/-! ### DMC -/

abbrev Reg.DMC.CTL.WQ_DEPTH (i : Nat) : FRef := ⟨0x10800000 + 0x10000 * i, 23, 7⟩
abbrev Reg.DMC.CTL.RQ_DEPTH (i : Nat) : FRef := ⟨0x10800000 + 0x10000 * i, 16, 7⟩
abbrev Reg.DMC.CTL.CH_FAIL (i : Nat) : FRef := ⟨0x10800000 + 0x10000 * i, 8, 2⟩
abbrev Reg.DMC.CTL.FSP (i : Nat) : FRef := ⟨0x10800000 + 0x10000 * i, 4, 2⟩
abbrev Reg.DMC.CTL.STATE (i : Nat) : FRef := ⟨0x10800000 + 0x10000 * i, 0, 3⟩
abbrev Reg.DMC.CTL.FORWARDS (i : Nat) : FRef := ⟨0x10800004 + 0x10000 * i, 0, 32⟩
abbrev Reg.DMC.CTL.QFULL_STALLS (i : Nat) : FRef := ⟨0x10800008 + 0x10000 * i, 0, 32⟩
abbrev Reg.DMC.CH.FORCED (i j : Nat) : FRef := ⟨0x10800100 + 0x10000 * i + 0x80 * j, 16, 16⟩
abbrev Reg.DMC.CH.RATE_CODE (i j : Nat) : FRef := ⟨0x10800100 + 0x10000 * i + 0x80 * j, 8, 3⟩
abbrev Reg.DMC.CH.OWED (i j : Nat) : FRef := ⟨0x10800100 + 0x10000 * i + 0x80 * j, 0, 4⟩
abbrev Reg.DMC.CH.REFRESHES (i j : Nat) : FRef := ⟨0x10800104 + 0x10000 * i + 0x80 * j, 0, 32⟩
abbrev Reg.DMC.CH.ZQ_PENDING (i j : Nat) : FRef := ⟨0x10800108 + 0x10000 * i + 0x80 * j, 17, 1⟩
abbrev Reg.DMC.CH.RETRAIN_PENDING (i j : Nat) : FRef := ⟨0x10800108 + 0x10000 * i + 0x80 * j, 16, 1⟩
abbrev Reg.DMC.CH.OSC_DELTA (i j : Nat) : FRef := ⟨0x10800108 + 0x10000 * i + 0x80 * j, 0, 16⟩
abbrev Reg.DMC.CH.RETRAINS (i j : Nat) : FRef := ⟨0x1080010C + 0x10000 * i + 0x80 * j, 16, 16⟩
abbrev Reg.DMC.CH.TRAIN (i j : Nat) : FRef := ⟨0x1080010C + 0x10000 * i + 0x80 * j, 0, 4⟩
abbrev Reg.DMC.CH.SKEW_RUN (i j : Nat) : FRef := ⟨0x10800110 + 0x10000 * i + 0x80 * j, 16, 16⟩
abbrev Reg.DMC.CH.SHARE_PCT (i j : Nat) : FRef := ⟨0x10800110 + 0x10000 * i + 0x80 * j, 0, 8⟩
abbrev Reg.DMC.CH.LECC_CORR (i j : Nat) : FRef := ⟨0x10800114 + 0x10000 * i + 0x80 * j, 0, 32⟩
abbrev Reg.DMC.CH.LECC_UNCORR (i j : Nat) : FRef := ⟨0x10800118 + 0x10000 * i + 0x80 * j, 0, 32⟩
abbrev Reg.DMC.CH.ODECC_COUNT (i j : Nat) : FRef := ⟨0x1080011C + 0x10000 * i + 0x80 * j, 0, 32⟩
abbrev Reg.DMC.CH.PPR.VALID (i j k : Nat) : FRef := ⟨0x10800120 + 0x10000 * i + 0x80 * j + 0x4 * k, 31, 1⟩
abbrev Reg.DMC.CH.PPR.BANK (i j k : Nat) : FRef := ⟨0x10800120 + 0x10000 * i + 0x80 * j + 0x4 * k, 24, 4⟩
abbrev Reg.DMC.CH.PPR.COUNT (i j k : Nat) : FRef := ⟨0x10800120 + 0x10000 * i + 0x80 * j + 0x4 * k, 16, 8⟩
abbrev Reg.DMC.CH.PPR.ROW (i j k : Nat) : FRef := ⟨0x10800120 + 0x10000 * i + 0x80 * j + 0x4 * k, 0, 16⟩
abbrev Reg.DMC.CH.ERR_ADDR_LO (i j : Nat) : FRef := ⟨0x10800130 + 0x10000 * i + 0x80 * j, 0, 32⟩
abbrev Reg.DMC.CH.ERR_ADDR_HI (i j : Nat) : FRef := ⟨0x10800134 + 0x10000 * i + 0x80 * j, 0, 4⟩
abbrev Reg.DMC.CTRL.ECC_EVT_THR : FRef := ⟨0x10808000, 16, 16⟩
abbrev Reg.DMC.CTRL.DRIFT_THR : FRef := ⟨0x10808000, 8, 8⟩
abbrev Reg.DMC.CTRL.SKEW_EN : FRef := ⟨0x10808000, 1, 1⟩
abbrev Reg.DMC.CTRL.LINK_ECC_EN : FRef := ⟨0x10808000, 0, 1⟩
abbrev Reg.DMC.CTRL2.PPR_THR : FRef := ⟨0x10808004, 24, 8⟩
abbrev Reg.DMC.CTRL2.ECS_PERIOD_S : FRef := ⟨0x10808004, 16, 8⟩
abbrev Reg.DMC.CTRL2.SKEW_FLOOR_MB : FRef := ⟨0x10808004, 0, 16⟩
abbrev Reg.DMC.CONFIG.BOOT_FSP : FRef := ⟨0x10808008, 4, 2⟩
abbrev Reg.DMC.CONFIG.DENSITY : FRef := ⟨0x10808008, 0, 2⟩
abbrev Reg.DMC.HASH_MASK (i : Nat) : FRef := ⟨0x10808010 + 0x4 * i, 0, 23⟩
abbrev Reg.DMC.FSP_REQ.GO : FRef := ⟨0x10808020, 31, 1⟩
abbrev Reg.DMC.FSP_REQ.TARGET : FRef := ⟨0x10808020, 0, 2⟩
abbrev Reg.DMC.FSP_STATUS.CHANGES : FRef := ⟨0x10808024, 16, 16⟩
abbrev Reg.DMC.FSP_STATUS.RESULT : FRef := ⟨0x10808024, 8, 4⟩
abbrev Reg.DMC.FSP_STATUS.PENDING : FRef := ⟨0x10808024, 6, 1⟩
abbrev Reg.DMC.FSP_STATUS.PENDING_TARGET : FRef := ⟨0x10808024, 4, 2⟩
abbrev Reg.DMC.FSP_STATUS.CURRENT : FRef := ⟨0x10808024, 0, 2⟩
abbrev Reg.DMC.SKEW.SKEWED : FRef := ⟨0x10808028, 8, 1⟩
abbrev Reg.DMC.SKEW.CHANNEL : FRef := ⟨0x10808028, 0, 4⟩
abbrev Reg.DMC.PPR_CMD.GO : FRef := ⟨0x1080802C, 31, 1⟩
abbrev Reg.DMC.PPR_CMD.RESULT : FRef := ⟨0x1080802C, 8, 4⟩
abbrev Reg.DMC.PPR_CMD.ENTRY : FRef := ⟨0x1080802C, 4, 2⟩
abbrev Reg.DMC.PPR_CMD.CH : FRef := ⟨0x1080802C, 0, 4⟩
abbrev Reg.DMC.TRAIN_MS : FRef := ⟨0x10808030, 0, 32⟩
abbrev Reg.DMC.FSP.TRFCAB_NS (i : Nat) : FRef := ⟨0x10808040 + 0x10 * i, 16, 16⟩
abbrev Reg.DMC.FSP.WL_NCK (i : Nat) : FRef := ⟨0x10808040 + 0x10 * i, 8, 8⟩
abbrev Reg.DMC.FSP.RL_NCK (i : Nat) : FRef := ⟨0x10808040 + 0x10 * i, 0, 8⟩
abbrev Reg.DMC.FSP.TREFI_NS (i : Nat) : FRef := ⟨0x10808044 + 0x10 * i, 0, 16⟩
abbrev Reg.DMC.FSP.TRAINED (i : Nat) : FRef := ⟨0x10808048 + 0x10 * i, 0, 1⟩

TASK DETAILS:
Repeat the lines from the one containing "abbrev Reg.DMC.CTRL2.SKEW_FLOOR_MB : FRef" through the end of the listing, exactly and without any other lines; both ends are included.

THE COMPLETED TASK:
abbrev Reg.DMC.CTRL2.SKEW_FLOOR_MB : FRef := ⟨0x10808004, 0, 16⟩
abbrev Reg.DMC.CONFIG.BOOT_FSP : FRef := ⟨0x10808008, 4, 2⟩
abbrev Reg.DMC.CONFIG.DENSITY : FRef := ⟨0x10808008, 0, 2⟩
abbrev Reg.DMC.HASH_MASK (i : Nat) : FRef := ⟨0x10808010 + 0x4 * i, 0, 23⟩
abbrev Reg.DMC.FSP_REQ.GO : FRef := ⟨0x10808020, 31, 1⟩
abbrev Reg.DMC.FSP_REQ.TARGET : FRef := ⟨0x10808020, 0, 2⟩
abbrev Reg.DMC.FSP_STATUS.CHANGES : FRef := ⟨0x10808024, 16, 16⟩
abbrev Reg.DMC.FSP_STATUS.RESULT : FRef := ⟨0x10808024, 8, 4⟩
abbrev Reg.DMC.FSP_STATUS.PENDING : FRef := ⟨0x10808024, 6, 1⟩
abbrev Reg.DMC.FSP_STATUS.PENDING_TARGET : FRef := ⟨0x10808024, 4, 2⟩
abbrev Reg.DMC.FSP_STATUS.CURRENT : FRef := ⟨0x10808024, 0, 2⟩
abbrev Reg.DMC.SKEW.SKEWED : FRef := ⟨0x10808028, 8, 1⟩
abbrev Reg.DMC.SKEW.CHANNEL : FRef := ⟨0x10808028, 0, 4⟩
abbrev Reg.DMC.PPR_CMD.GO : FRef := ⟨0x1080802C, 31, 1⟩
abbrev Reg.DMC.PPR_CMD.RESULT : FRef := ⟨0x1080802C, 8, 4⟩
abbrev Reg.DMC.PPR_CMD.ENTRY : FRef := ⟨0x1080802C, 4, 2⟩
abbrev Reg.DMC.PPR_CMD.CH : FRef := ⟨0x1080802C, 0, 4⟩
abbrev Reg.DMC.TRAIN_MS : FRef := ⟨0x10808030, 0, 32⟩
abbrev Reg.DMC.FSP.TRFCAB_NS (i : Nat) : FRef := ⟨0x10808040 + 0x10 * i, 16, 16⟩
abbrev Reg.DMC.FSP.WL_NCK (i : Nat) : FRef := ⟨0x10808040 + 0x10 * i, 8, 8⟩
abbrev Reg.DMC.FSP.RL_NCK (i : Nat) : FRef := ⟨0x10808040 + 0x10 * i, 0, 8⟩
abbrev Reg.DMC.FSP.TREFI_NS (i : Nat) : FRef := ⟨0x10808044 + 0x10 * i, 0, 16⟩
abbrev Reg.DMC.FSP.TRAINED (i : Nat) : FRef := ⟨0x10808048 + 0x10 * i, 0, 1⟩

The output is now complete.